On the warm summer day, xanthophyll cycle conversion state increased up to midday (Figure 4G) and was associated with opening the non-photochemical route to thermal energy and lowering the fraction of absorbed light available for utilization in photochemistry (Fig. 4J). All of these changes were reversed again post-midday. In contrast, on the cold winter day with sub-freezing temperatures, maximal conversion of the xanthophyll cycle to Z + A was maintained throughout day and night (Figure 4H). This continuously maintained high xanthophyll cycle conversion state was associated with a continuously minimal percentage of absorbed light available for utilization in photochemistry (Figure 4K). Just six days later on a transiently warm winter day, xanthophyll cycle conversion state (Figure 4I) and the percentage of light available for utilization in photochemistry (Figure 4L) were intermediate. This result indicates partial relaxation of the locked-in high-light state of the xanthophyll cycle and low photochemical energy utilization on the milder winter day.
Such dynamic patterns are typically observed in locations where soils do not freeze for prolonged periods in the winter. In contrast, in a high-altitude, subalpine environment where soil water freezes for the entire duration of the winter, overwintering conifers and other evergreens maintained a state with continuously maximal xanthophyll cycle conversion to Z + A and negligible availability of absorbed light for utilization in photochemistry throughout the entire winter season[13][18][19][20][21][22][23]. This trend is thought to be prerequisite for maintaining evergreen status (with green leaves) throughout a whole season with extreme conditions[13][23][24]. In the spring, these evergreens reverted to low predawn xanthophyll cycle conversion and high utilization of absorbed light for photosynthesis in morning and afternoon within a few days upon soil water thawing[25]. Maintaining green leaves over the winter allows subalpine coniferous forests to quickly resume activity and perform 90% of their annual carbon gain in the month after soil-water thawing and snow melt when water availability for growth is maximal[26] – as opposed to deconstruction and rebuilding of whole leaves in winter-deciduous species.
Figure 4. Characterization of (A,B,C) leaf temperature, (D,E,F) light incident on the upper leaf surface, (G,H,I) percent of the xanthophyll cycle present as zeaxanthin and antheraxanthin (Z + A), and (J,K,L) percentage of absorbed photons that is made available for utilization in photochemistry (quantified from chlorophyll fluorescence as photosystem II efficiency) in leaves of the woody evergreen Euonymus kiautschovicus on a warm day during summer (A,D,G,H; circles), on a cold day in winter (B,E,H,I; squares), and a subsequent warmer winter day (C,F,I,L; triangles). V = violaxanthin. Data from Verhoeven et al.[17].
In addition to its role in the dissipation of excess light through the regulated non-photochemical route, zeaxanthin has a second role in plants as a membrane stabilizer that may be critical at hot temperature where membrane fluidity can rise to dangerous levels[27][28][29][30]. Zeaxanthin’s role as a membrane stabilizer appears to be its main role in animals, especially for its functions as an anti-inflammatory opposing systemic chronic inflammation and as an enhancer of visual and mental acuity[9].
In a desert evergreen that can persist through extremely hot, dry summers, xanthophyll cycle conversion to Z + A was continuously maintained at near maximal levels day and night[31]. This response is different from that seen under cold-temperature stress.

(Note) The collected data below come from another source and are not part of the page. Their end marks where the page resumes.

/-- R163, R165, R166: during the handshake a data-port write is the initialization word that is due, and the command
machine moves as SNGL and IC4 of ICW1 say (the places of the two bits: R96, D3). -/
def Obligations.DataPortWritesAdvanceHandshake : Prop :=
  ∀ (s : State) (p : Nat) (q : Pic) (b : Byte), s.pics[p]? = some q →
    (q.fsm = .waitingForIcw2 →
      StoresPic (.icw2 p b) s p
        { q with
          icw2 := b,
          fsm := if q.icw1 &&& 0x02 = 0 then .waitingForIcw3
            else if q.icw1 &&& 0x01 ≠ 0 then .waitingForIcw4 else .idle } [] []) ∧
    (q.fsm = .waitingForIcw3 →
      StoresPic (.icw3 p b) s p
        { q with icw3 := b, fsm := if q.icw1 &&& 0x01 ≠ 0 then .waitingForIcw4 else .idle } [] []) ∧
    (q.fsm = .waitingForIcw4 → StoresPic (.icw4 p b) s p { q with icw4 := b, fsm := .idle } [] [])

/-- R164: from any state, the handshake with the words its ICW1 asks for ends in `Idle`, with exactly those words
captured and the mask clear. What ICW1 keeps is the spec's decision D6. -/
def Obligations.HandshakeReturnsToIdle : Prop :=
  ∀ (s : State) (p : Nat) (q : Pic) (i1 i2 i3 i4 : Byte), s.pics[p]? = some q → i1 &&& 0x10 ≠ 0 →
    ∃ t q', runRows
        ([.icw1 p i1, .icw2 p i2] ++ (if i1 &&& 0x02 = 0 then [.icw3 p i3] else []) ++
          (if i1 &&& 0x01 ≠ 0 then [.icw4 p i4] else [])) s = .next t ∧
      t.pics[p]? = some q' ∧ q'.fsm = .idle ∧ q'.icw1 = i1 ∧ q'.icw2 = i2 ∧
      q'.icw3 = (if i1 &&& 0x02 = 0 then i3 else q.icw3) ∧ q'.icw4 = (if i1 &&& 0x01 ≠ 0 then i4 else q.icw4) ∧
      q'.ocw1 = 0 ∧ q'.edge = 0 ∧ q'.irr = q.irr ∧ q'.isr = q.isr ∧ q'.ocw3 = q.ocw3 ∧ q'.elcr = q.elcr

/-- R168, R169: an end of interrupt clears one in-service bit, the lowest-numbered one set or the one named, and the
output is recomputed. That the output is recomputed is the spec's decision D7. -/
def Obligations.EndOfInterrupt : Prop :=
  ∀ (s : State) (p : Nat) (q : Pic), s.pics[p]? = some q → q.fsm = .idle →
    (∃ isr : Byte,
      (∀ k : Fin 8, isr.getLsbD k.val = true ↔
        q.isr.getLsbD k.val = true ∧ ∃ j : Fin 8, j < k ∧ q.isr.getLsbD j.val = true) ∧
      CompletesPic (.eoi p) s p q { q with isr := isr } [] [] ∧
      ∀ b : Byte, b &&& 0xF8 = 0x20 → CompletesPic (.ocw2Eoi p b) s p q { q with isr := isr } [] []) ∧
    (∀ n : Fin 8, ∃ isr : Byte,
      (∀ k : Fin 8, isr.getLsbD k.val = true ↔ q.isr.getLsbD k.val = true ∧ k ≠ n) ∧
      CompletesPic (.seoi p n) s p q { q with isr := isr } [] [] ∧
      ∀ b : Byte, b &&& 0xF8 = 0x60 → (b &&& 0x07).toNat = n.val →
        CompletesPic (.ocw2Seoi p b) s p q { q with isr := isr } [] [])

/-- R171: the other forms of OCW2: the two that ask for nothing change nothing, every rotate form faults. The fault
and the forms without effect are the spec's decision D13. -/
def Obligations.Ocw2OtherForms : Prop :=
  ∀ (s : State) (p : Nat) (q : Pic) (b : Byte), s.pics[p]? = some q → q.fsm = .idle →
    (b &&& 0xF8 = 0x40 → exec (.ocw2NopSl p b) s = .next s) ∧
    (b &&& 0xF8 = 0x00 → exec (.ocw2Nop0 p b) s = .next s) ∧
    (b &&& 0x98 = 0x80 → exec (.ocw2Rotate p b) s = .fault .picUnimplementedMode)

/-- R170: OCW3 is stored, and starts a poll when POLL is set; with the special-mask bit it faults. The fault at the
write is the spec's decision D13. -/
def Obligations.Ocw3IsStored : Prop :=
  ∀ (s : State) (p : Nat) (q : Pic) (b : Byte), s.pics[p]? = some q → q.fsm = .idle →
    (b &&& 0x3C = 0x08 → StoresPic (.ocw3 p b) s p { q with ocw3 := b } [] []) ∧
    (b &&& 0x3C = 0x0C → StoresPic (.ocw3Poll p b) s p { q with ocw3 := b, fsm := .poll } [] []) ∧
    (b &&& 0x38 = 0x28 → exec (.ocw3Smm p b) s = .fault .picUnimplementedMode)

/-- R172: the accesses the source gives no meaning are refused with their port, direction and state. The refusal is
the spec's decision D8; a row met outside its own state is notes/assumptions/22.md. -/
def Obligations.UnspecifiedAccessesRefused : Prop :=
  ∀ (s : State) (p : Nat) (q : Pic) (b : Byte), s.pics[p]? = some q →
    (q.fsm ≠ .idle → ∀ i ∈ ([.picCmdWriteUnspec p b, .ocw2Eoi p b, .ocw2Seoi p b, .ocw2NopSl p b, .ocw2Nop0 p b,
        .ocw2Rotate p b, .ocw3 p b, .ocw3Poll p b, .ocw3Smm p b] : List Instr),
      exec i s = .refused (.picUnspecified .command .write q.fsm)) ∧
    (q.fsm = .poll →
      exec (.picDataWriteUnspec p b) s = .refused (.picUnspecified .data .write .poll) ∧
      exec (.picCmdReadUnspec p) s = .refused (.picUnspecified .command .read .poll))

/-- R173, R126: the poll read answers the lowest unserviced line with bit 7 set, or 0x07 where there is none, ends the
poll and changes neither IRR nor ISR; `POLL` starts one and goes on with the read. The poll byte and the absence of
other effects are the spec's decision D10. -/
def Obligations.PollReadAnswersHighestLine : Prop :=
  ∀ (s : State) (p : Nat) (q : Pic), s.pics[p]? = some q →
    (q.fsm = .poll →
      (∀ n, q.Selects n → StoresPic (.pollRead p) s p { q with fsm := .idle } [] [0x80 ||| BitVec.ofNat 8 n.val]) ∧
      (q.irr &&& ~~~q.ocw1 &&& ~~~q.isr = 0 → StoresPic (.pollRead p) s p { q with fsm := .idle } [] [0x07])) ∧
    (q.fsm = .idle →
      StoresPic (.poll p) s p { q with ocw3 := 0x0C, fsm := .poll } [.portRead (.pic p) 1] [])

/-- R174, R175: outside `Poll` the data port reads as the mask, and the command port as ISR where OCW3 selects it,
else as IRR; no state changes. Both reads are the spec's decision D9. -/
def Obligations.PicReads : Prop :=
  ∀ (s : State) (p : Nat) (q : Pic), s.pics[p]? = some q → q.fsm ≠ .poll →
    CompletesQuietly (.maskRead p) s [] [q.ocw1] [] ∧
    CompletesQuietly (.irrIsrRead p) s [] [if q.ocw3 &&& 0x03 = 0x03 then q.isr else q.irr] []

/-- R176, R177, R161: the ELCR is written and read back with nothing re-sampled; an offset that is no port of a PIC or
of an ELCR ignores writes and reads as 0xFF, with a diagnostic. These are the spec's decisions D2 and D14; that
the latter holds of a PIC that does not exist too is notes/assumptions/16.md. -/
def Obligations.ElcrAndBadPorts : Prop :=
  (∀ (s : State) (p : Nat) (q : Pic) (b : Byte), s.pics[p]? = some q →
    StoresPic (.elcrWrite p b) s p { q with elcr := b } [] [] ∧
    CompletesQuietly (.elcrRead p) s [] [q.elcr] []) ∧
  (∀ (s : State) (dev : PortDevice) (off : Nat) (b : Byte), badOffset dev off = true →
    CompletesQuietly (.picBadPort dev off (.write b)) s [] [] [.picBadPort] ∧
    CompletesQuietly (.picBadPort dev off .read) s [] [0xFF] [.picBadPort])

The existence of two separate control mechanisms (biochemical zeaxanthin formation and biophysical engagement of dissipation of excitation as thermal energy) may allow maintenance of continuously high levels of zeaxanthin without concomitant lasting depressions in the fraction of absorbed light available for utilization in photochemistry under some conditions, such as heat (see also[14][32]) or rapidly fluctuating light environments in the shade under a forest canopy where leaves can also show continuous maintenance of high zeaxanthin levels associated with very rapid increases and decreases in dissipation of excess light as thermal energy[33][34].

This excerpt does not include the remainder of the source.